Once it crawls out of the narrows of the old Omdurman market Shingeeti widens to become a mighty well-lit multi-lane road with high buildings on both sides. The eye is kept occupied with the colourful neon lights of supermarkets, restaurants, beauty parlours and furniture stores. The air-conditioned saloons escape the bustle one by one to turn sideways as the road proceeds leaving the common transport mini-buses and rickshaws to compete for headway. Across the traffic lights of al-Rumi the buildings dwarf back to single-storey size with the occasional failed attempt at extension marked by bare iron rods jutting into the sky from the concrete as if in prayer. The lights dim and the road narrows to a tight passage where every two vehicles passing side by side risk kissing each other disaster. This far, the road still has surplus to offer, witness being the roast chicken displayed in glass-paned ovens if only to prove the principle.
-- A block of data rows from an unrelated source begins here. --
-- ==== Sys2Proof/Safety.lean ====
section
/-! DEFINITION. The terms claims are stated in: a command at the head of the intake queue, the state
with the head gone, what a store event changes, marks and reports, what an advertisement says, where a
passed frame goes, how a path is read from its labels, and the invariants of a sound state. -/

namespace Sys2Proof.Machine

/-! ## Commands at the head of the intake queue (R159, R160, section 9.1.4) -/

/-- The response hold is empty and the intake queue's head is a COMMAND frame whose payload is the
command `t`: its code, one ignored byte, its tag and its parameters; `rest` waits behind it. -/
def AtHead (s : State) (t : Taken) (rest : List IntakeFrame) : Prop :=
  s.spu.hold = none ∧ ∃ f : Frame, ∃ ignored : Byte,
    s.spu.intake = { port := t.port, frame := f } :: rest ∧ f.src = t.source ∧
      f.payload = t.code :: ignored :: (enc2 t.tag.toNat ++ t.params)

/-- The part with this intake queue and nothing else changed. -/
def State.withIntake (s : State) (rest : List IntakeFrame) : State :=
  { s with spu := { s.spu with intake := rest } }

/-- The sender of a command holds a right: any sender on NP, and on a line port the sender whose
lowest-indexed valid source entry holds it (R160, R166). -/
def Holds (s : State) (t : Taken) (r : Right) : Prop := s.senderHas t.port t.source r = true

/-- The row of spec/opcode_table.json that takes the commands of a code (R166). -/
def rowOfCode (code : Byte) : Option Instr :=
  match code.toNat with
  | 0x01 => some .readStatus
  | 0x02 => some .readConfig
  | 0x03 => some .setConfig
  | 0x04 => some .setState
  | 0x05 => some .restartWarm
  | 0x06 => some .readCounters
  | 0x07 => some .writeSourceEntry
  | 0x08 => some .readSourceEntry
  | 0x10 => some .queryNode
  | 0x11 => some .queryLink
  | 0x12 => some .listNodes
  | 0x13 => some .clearCrossings
  | 0x20 => some .submit
  | 0x21 => some .cancel
  | 0x22 => some .releaseWatch
  | 0x23 => some .queryWatch
  | 0x30 => some .writeDialectEntry
  | 0x31 => some .clearDialect
  | 0x32 => some .writeClass
  | 0x33 => some .readTable
  | 0x34 => some .commit
  | 0x35 => some .discardStaged
  | 0x40 => some .ackEvents
  | _ => none

/-- The part goes from `s` to `t` by one step of some row. -/
def Steps (s t : State) : Prop := ∃ c : Instr, exec c s = .next t

/-! ## The frame check (section 9.1.1) -/

/-- One bit enters the frame check's register: the register moves up by one place, and the polynomial
04C11DB7h is taken from it when the bit that leaves and the bit that enters differ. -/
def divideBit (r : Word32) (bit : Bool) : Word32 :=
  if r.msb = bit then r <<< 1 else (r <<< 1) ^^^ 0x04C11DB7#32

/-- The frame check of bytes: the register starts at FFFFFFFFh, each byte enters most significant bit first,
and the remainder is complemented. -/
def dividedBytes (bs : List Byte) : Word32 :=
  ~~~((bs.flatMap (fun b => (List.range 8).map b.getMsbD)).foldl divideBit 0xFFFFFFFF#32)

/-! ## Passed frames (R155, R157) -/

/-- A frame that arrives on port `p` with tag `tag` and is passed would enter port `q`, to leave it with
tag `out`. -/
def PassesTo (s : State) (p : Port) (tag : Option Byte) (q : Port) (out : Option Byte) : Prop :=
  (∃ i : Fin 8, p = .lp i ∧ q = .np ∧ out = some (BitVec.ofNat 8 i.val)) ∨
  (∃ (b : Byte) (i : Fin 8), p = .np ∧ tag = some b ∧ q = .lp i ∧ out = none ∧
    (b.toNat = i.val ∨ (b = 0xFF ∧ s.enabled (.lp i) = true)))

/-- From `s` to `t` a frame without a length error has arrived on `p` and was passed: `p` counts it, each
port it would enter takes it or counts it, and every other port stands (R154, R156, R157). -/
def Passed (s t : State) (p : Port) (tag : Option Byte) (f : Frame) : Prop :=
  t.port p = { s.port p with counters := { (s.port p).counters with
    framesReceived := min ((s.port p).counters.framesReceived + 1) 4294967295
    badCheck := if f.goodCheck then (s.port p).counters.badCheck
      else min ((s.port p).counters.badCheck + 1) 4294967295 } } ∧
  ∀ q, q ≠ p →
    ((∀ out, ¬PassesTo s p tag q out) → t.port q = s.port q) ∧
    ∀ out, PassesTo s p tag q out →
      (s.enabled q = true → (s.port q).transit.length < 64 →
        t.port q = { s.port q with transit := (s.port q).transit ++ [{ tag := out, frame := f }] }) ∧
      (s.enabled q = true → 64 ≤ (s.port q).transit.length →
        t.port q = { s.port q with counters := { (s.port q).counters with
          transitDropped := min ((s.port q).counters.transitDropped + 1) 4294967295 } }) ∧
      (s.enabled q = false →
        t.port q = { s.port q with counters := { (s.port q).counters with
          transitToDisabled := min ((s.port q).counters.transitToDisabled + 1) 4294967295 } })

/-! ## Store events (R12 to R23) -/

/-- Between the tables before an event and those after it, the report names a change of R21. The two
marks are TWO_WAY before and after. -/
def Changed (twoWay twoWay' : Bool) (before after : List NodeEntry) (r : Report) : Prop :=
  match r.element, r.kind with
  | .node id, .live => liveNode before id = false ∧ liveNode after id = true
  | .node id, .withdrawn => liveNode before id = true ∧ ∃ n, findNode after id = some n ∧ n.isLive = false
  | .node id, .freed => findNode before id ≠ none ∧ findNode after id = none
  | .node id, .transitQ =>
    ∃ m n, findNode before id = some m ∧ findNode after id = some n ∧ m.transitQ ≠ n.transitQ
  | .node id, .regens =>
    ∃ m n, findNode before id = some m ∧ findNode after id = some n ∧ m.regens ≠ n.regens
  | .link ref, .created => findLink before ref = none ∧ findLink after ref ≠ none
  | .link ref, .freed => findLink before ref ≠ none ∧ findLink after ref = none
  | .link ref, .cost => ∃ k l, findLink before ref = some k ∧ findLink after ref = some l ∧ k.cost ≠ l.cost
  | .link ref, .q => ∃ k l, findLink before ref = some k ∧ findLink after ref = some l ∧ k.q ≠ l.q
  | .link ref, .occupancy =>
    ∃ k l, findLink before ref = some k ∧ findLink after ref = some l ∧ k.occupied ≠ l.occupied
  | .link ref, .admin => ∃ k l, findLink before ref = some k ∧ findLink after ref = some l ∧ k.admin ≠ l.admin
  | .link ref, .endpoints =>
    ∃ k l, findLink before ref = some k ∧ findLink after ref = some l ∧
      (k.remote ≠ l.remote ∨ k.remoteLid ≠ l.remoteLid)
  | .link ref, .srlg => ∃ k l, findLink before ref = some k ∧ findLink after ref = some l ∧ k.srlg ≠ l.srlg
  | .link ref, .condition =>
    ∃ l, findLink after ref = some l ∧
      l.cond.condition ≠ ((findLink before ref).map (·.cond.condition)).getD .normal
  | .link ref, .usability =>
    ∃ m n k l, findNode before ref.origin = some m ∧ findNode after ref.origin = some n ∧
      findLid m.links ref.lid = some k ∧ findLid n.links ref.lid = some l ∧
      usable twoWay before m k ≠ usable twoWay' after n l
  | _, _ => False

/-- From `x` to `y` the elements of a set were marked in an engine: nothing in an IDLE one; otherwise each
is in the touched set once, or the set is full without it and the overflow mark is set (R22). -/
def Marked (x y : Engine) (touched : Element → Prop) : Prop :=
  (x.mode = .idle → y = x) ∧
  (x.mode ≠ .idle →
    y = { x with touched := y.touched, overflow := y.overflow } ∧
    (∀ el, el ∈ x.touched → el ∈ y.touched) ∧ (∀ el, el ∈ y.touched → el ∈ x.touched ∨ touched el) ∧
    (∀ el, touched el → el ∈ y.touched ∨ y.overflow = true) ∧
    (x.touched.Nodup → y.touched.Nodup) ∧ (x.touched.length ≤ 512 → y.touched.length ≤ 512) ∧
    (y.overflow = true ↔ x.overflow = true ∨ ∃ el, touched el ∧ el ∉ y.touched) ∧
    (∀ el, touched el → el ∉ y.touched → 512 ≤ y.touched.length))

/-- The values of a list, each once, in the order of their first places. -/
def firsts {α : Type} [DecidableEq α] (xs : List α) : List α :=
  xs.foldl (fun acc x => if x ∈ acc then acc else acc ++ [x]) []

/-- From `x` to `y` the elements of a list entered an engine's touched set one after another, each once, while
it held fewer than 512 (R22). -/
def EnteredInOrder (x y : Engine) (els : List Element) : Prop :=
  x.mode ≠ .idle → ∀ el, el ∈ y.touched ↔ el ∈ x.touched ∨
    el ∈ ((firsts els).filter (fun a => decide (a ∉ x.touched))).take (512 - x.touched.length)

/-- From `s` to `u` the store made one event with these reports, up to the watch list's batch: the tables,
the raises and the engines' marks alone have changed. The reports are the changes of R21, with those that
`steps` names: changes between two items of one record (R13, R23). The engines are marked in the reports' order
(R5). -/
def StoreEventBy (steps : Report → Prop) (s u : State) (rs : List Report) : Prop :=
  u = { s with tst := u.tst, evu := u.evu, engA := u.engA, engB := u.engB } ∧
  (∀ r, r ∈ rs ↔ Changed s.cfg.twoWay s.cfg.twoWay s.tst.nodes u.tst.nodes r ∨ steps r) ∧
  ∀ e, Marked (s.engine e) (u.engine e) (fun el => ∃ r ∈ rs, r.element = el) ∧
    EnteredInOrder (s.engine e) (u.engine e) (rs.map (·.element))

/-- A store event whose reports are the changes of R21 and no other. -/
def StoreEvent (s u : State) (rs : List Report) : Prop := StoreEventBy (fun _ => False) s u rs

/-- The part with the record that waited at the store gone. -/
def State.withoutRecord (s : State) : State := { s with atr := { s.atr with handed := none } }

/-- A link item that is not invalid under R14. -/
def goodItem (origin : NodeId) (i : LinkItem) : Bool :=
  i.lid != 0#16 && i.remote != 0x00000000#32 && i.remote != 0xFFFFFFFF#32 && i.remote != origin

/-- The valid link items of a record (R14). -/
def FullRecord.goodItems (x : FullRecord) : List LinkItem := x.items.filter (goodItem x.origin)

/-- The condition fields that a local link id's first evaluation starts from: the stored link's, or those of
a new link (R13, R50). -/
def condBefore (stored : List Link) (lid : Word16) : CondFields :=
  match findLid stored lid with
  | some l => l.cond
  | none => { condition := .normal, count := 0, below := false, crossed := false }

/-- The condition fields after the monitor has evaluated these items, one after another (R13, R51). -/
def condAfter (cfg : Settings) (c : CondFields) (items : List LinkItem) : CondFields :=
  items.foldl (fun f i => (evaluate cfg f i.q).1) c

/-- The link that an applied item makes, with these condition fields (R13). -/
def linkOfItem (i : LinkItem) (cond : CondFields) : Link where
  lid := i.lid
  remote := i.remote
  remoteLid := i.remoteLid
  cost := i.cost.getD 1
  q := i.q
  occupied := i.occupied.getD 0#320
  srlg := i.srlg.getD []
  admin := i.admin.getD .up
  cond := cond

/-- The link of a local id once these items were applied: the fields of the last item that names it, and the
conditions of every evaluation (R12: the later item's values stand; R13). -/
def linkAfter (cfg : Settings) (stored : List Link) (done : List LinkItem) (lid : Word16) : Option Link :=
  match (done.filter (fun i => i.lid == lid)).getLast? with
  | none => findLid stored lid
  | some i =>
    some (linkOfItem i (condAfter cfg (condBefore stored lid) (done.filter (fun i => i.lid == lid))))

/-- The raise of an applied item, after the items `done`: its link's crossing, where CROSS_NOTICE asks for
it (R56). -/
def raisesOfItem (cfg : Settings) (origin : NodeId) (stored : List Link) (done : List LinkItem)
    (i : LinkItem) : List Raise :=
  let was := condAfter cfg (condBefore stored i.lid) (done.filter (fun k => k.lid == i.lid))
  if (evaluate cfg was i.q).2 = false then []
  else if (evaluate cfg was i.q).1.condition = .degraded then
    (if cfg.crossNotice = .rising then [] else [⟨.linkDegraded, .link ⟨origin, i.lid⟩, .none⟩])
  else if cfg.crossNotice = .falling then [] else [⟨.linkRecovered, .link ⟨origin, i.lid⟩, .none⟩]

/-- The crossings of the items applied, in record order (R12, R56). -/
def crossingsOfItems (cfg : Settings) (origin : NodeId) (stored : List Link) :
    List LinkItem → List LinkItem → List Raise
  | _, [] => []
  | done, i :: rest =>
    raisesOfItem cfg origin stored done i ++ crossingsOfItems cfg origin stored (done ++ [i]) rest

/-- The local link ids that valid items name and the node's list does not hold, in the order of their first
items (R12). -/
def FullRecord.newLids (x : FullRecord) (stored : List Link) : List Word16 :=
  firsts ((x.goodItems.map (·.lid)).filter (fun lid => (findLid stored lid).isNone))

/-- The number of the node's links that the record's valid items name (step 1 of R12). -/
def FullRecord.kept (x : FullRecord) (stored : List Link) : Nat :=
  (stored.filter (fun l => x.goodItems.any (fun i => i.lid == l.lid))).length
The definitive switch takes place in Sabreen, a bus station and marketplace one or two stops further north. A few buildings shoulder demonstrably over the shacks below, almost in declaration of hierarchy. The ‘broast chicken’, to use the common Khartoum spelling, give way to sizzling chicken heads fried in ever darkening oil. The king of the menu in Sabreen used to be the boiled sheep head, nicknamed al-Basim (the smiling one), said a bus-driver to me, but austerity forced this delicacy out of the market. Sabreen’s shops, and its pharmacy, offer the luxuries of life at sub-retail level, a marketing strategy known as ‘gader zuroofak’, which loosely translates into ‘according to your means’. The young woman wishing to impress potential admirers on New Years’ Eve for instance can buy a single dip of facial cream, a layer of skin whitener, or a strike of eyeliner for immediate application before she starts the beauty-threatening journey to the glamour of Airport Road and the vicinity. The name Sabreen derives from the Arabic word for patience. ‘We are holding on’ captures the gist of the expression better I suggest, ‘waiting for the revolutionaries’!